Based in Kirikiriroa-Hamilton, Leafa/Janice Wilson is a conceptual
artist, whose practice embraces multimedia, installation and curatorial
projects.

Messing with her Samoan, German heritage, a large part of Leafa's
focus is on scrutinising the ideologies that shape our social conduct or
cultural expectations and providing (positioning) a subaltern voice.


"In this journey across borders I find myself in liminal spaces where
discomfort is the most evident state of being and a place that I feel
most comfortable. I enjoy the comfort/discomfort and sense of
displacement that often occurs."


In her exhibition Ich Helsse Olga Hedwig Krause Leafa offers herself as
a site of contest, interrogating her identity as Samoan/German-
Colonised/Coloniser. Incorporating a soundtrack by the German group
Kraftwerk, authenticating her German heritage through her grandfather's
birth certificate, Leafa projected images of herself overlaid by images
of women who looked more 'typically' German.


As a curator Leafa distinguished herself through the group exhibition,
Dolly mix (w) rapper (2002) thanks to the efforts of Jakki Leota-Ete who
was the institutional curator Pasifika and Maori at Waikato Museum at
that time. This exhibition revealed and embraced the diversity of
Samoan experience and art practice and stands as the first and most
comprehensive exhibition of Contemporary Samoan woman artists to date.
As both curator and artist Leafa continues to juxtapose dichotomies and
difference, bringing into proximity disparate elements, artists of
varied ethnic and cultural backgrounds. Working in different contexts, genres and mediums, she states; "I am looking for the utopia of perfect race relations - an ideal and perfect place where everyone lives in harmony."

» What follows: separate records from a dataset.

-- ==== Sys2Proof/Machine/Geometry.lean ====
section
/-! DEFINITION. The section geometry: valid points, the linearization curve, orientation and offset, windows (R2, R6 to R14). -/

namespace Sys2Proof.Machine

/-- A raw code is a valid point (R6). -/
def validCode (r : Nat) : Bool := decide (1 ≤ r ∧ r ≤ 65534)

/-- The valid-point count of a line (R7). -/
def validCount (codes : List Nat) : Nat := codes.countP validCode

/-- The linearized range z of a raw code on a curve (R8, R9). -/
def linearize (curve : Vector Int 17) (r : Nat) : Int :=
  let low := curve.toList.getD (r / 4096) 0
  let high := curve.toList.getD (r / 4096 + 1) 0
  low + roundDiv ((high - low) * ((r % 4096 : Nat) : Int)) 4096

/-- The column coordinate x of a column (R10). -/
def columnCoordinate (h : HeadRecord) (column : Nat) : Int := ((column : Int) - (h.c0 : Int)) * (h.pitch : Int)

/-- The oriented pair (u', v') of x and z (R11). -/
def orient (h : HeadRecord) (x z : Int) : Int × Int :=
  let a := if h.mirrorColumn then -x else x
  let b := if h.mirrorRange then -z else z
  if h.swap then (b, a) else (a, b)

/-- The point (u, v) in the section frame (R12). -/
def framePoint (h : HeadRecord) (curve : Vector Int 17) (column r : Nat) : Int × Int :=
  let p := orient h (columnCoordinate h column) (linearize curve r)
  (p.1 + h.offU, p.2 + h.offV)

/-- The head serves a position of a strand (R2). -/
def servesAt (h : HeadRecord) (strand position : Fin 4) : Bool :=
  h.enabled && h.strand == strand && h.position == position

/-- The head that serves a position of a strand, if any (R2). -/
def servingHead (c : Card) (strand position : Fin 4) : Option (Fin 8) :=
  headsInOrder.find? fun i => servesAt c.heads[i] strand position

/-- The points of a line that a window keeps, converted, by column ascending (R14); `column` is the column of the first code. -/
def pointsFrom (h : HeadRecord) (curve : Vector Int 17) (w : Window) (column : Nat) : List Nat → List (Int × Int)
  | [] => []
  | r :: rest =>
      let more := pointsFrom h curve w (column + 1) rest
      if decide (w.first ≤ column ∧ column ≤ w.last) && validCode r then framePoint h curve column r :: more else more

/-- A window's point set on a strand in a slot that holds `lines` (R14). -/
def pointSet (c : Card) (lines : List Line) (strand : Fin 4) (p : Place) : List (Int × Int) :=
  match servingHead c strand p.position with
  | none => []
  | some i =>
      match lines.find? (fun l => l.head == i) with
      | none => []
      | some l => pointsFrom c.heads[i] c.curves[i] p.window 0 l.codes

end Sys2Proof.Machine
end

More recently (2008), Leafa has worked on a variety of collective projects in Kirikiriroa-Hamilton, with the UNDERWATER COLLECTIVE - in a stencil art show entitled 'Post-digital Primitive' and with the New Friends Contemporary Art Space she was the subject of scrutiny as a savage Loga Erasuk in her show ANTRHO.101 which was a performance based work including Dr Nichola Harcourt and Faith Wilson acting as anthropologists and religiolists. Exhibitions during 2006 include Ich Helsse Olga Hedwig Krause (Burke Museum - University of Washington, Seattle, Sofa Gallery, Christchurch), and the group exhibition Delineate (Chartwell Gallery), challenging the way drawing often becomes a pivot around which an artist's talent is measured. In October she toured works from her exhibition Ich Helsse Olga Hedwig Krause through Australia and gave a presentation at Griffiths College of Art, Griffith University,Brisbane on herself/ body as a discursive site in the seminar series Art in Arcadia. Leafa also works as Contemporary Art Curator at the Waikato Museum Te Whare Taonga o Waikato.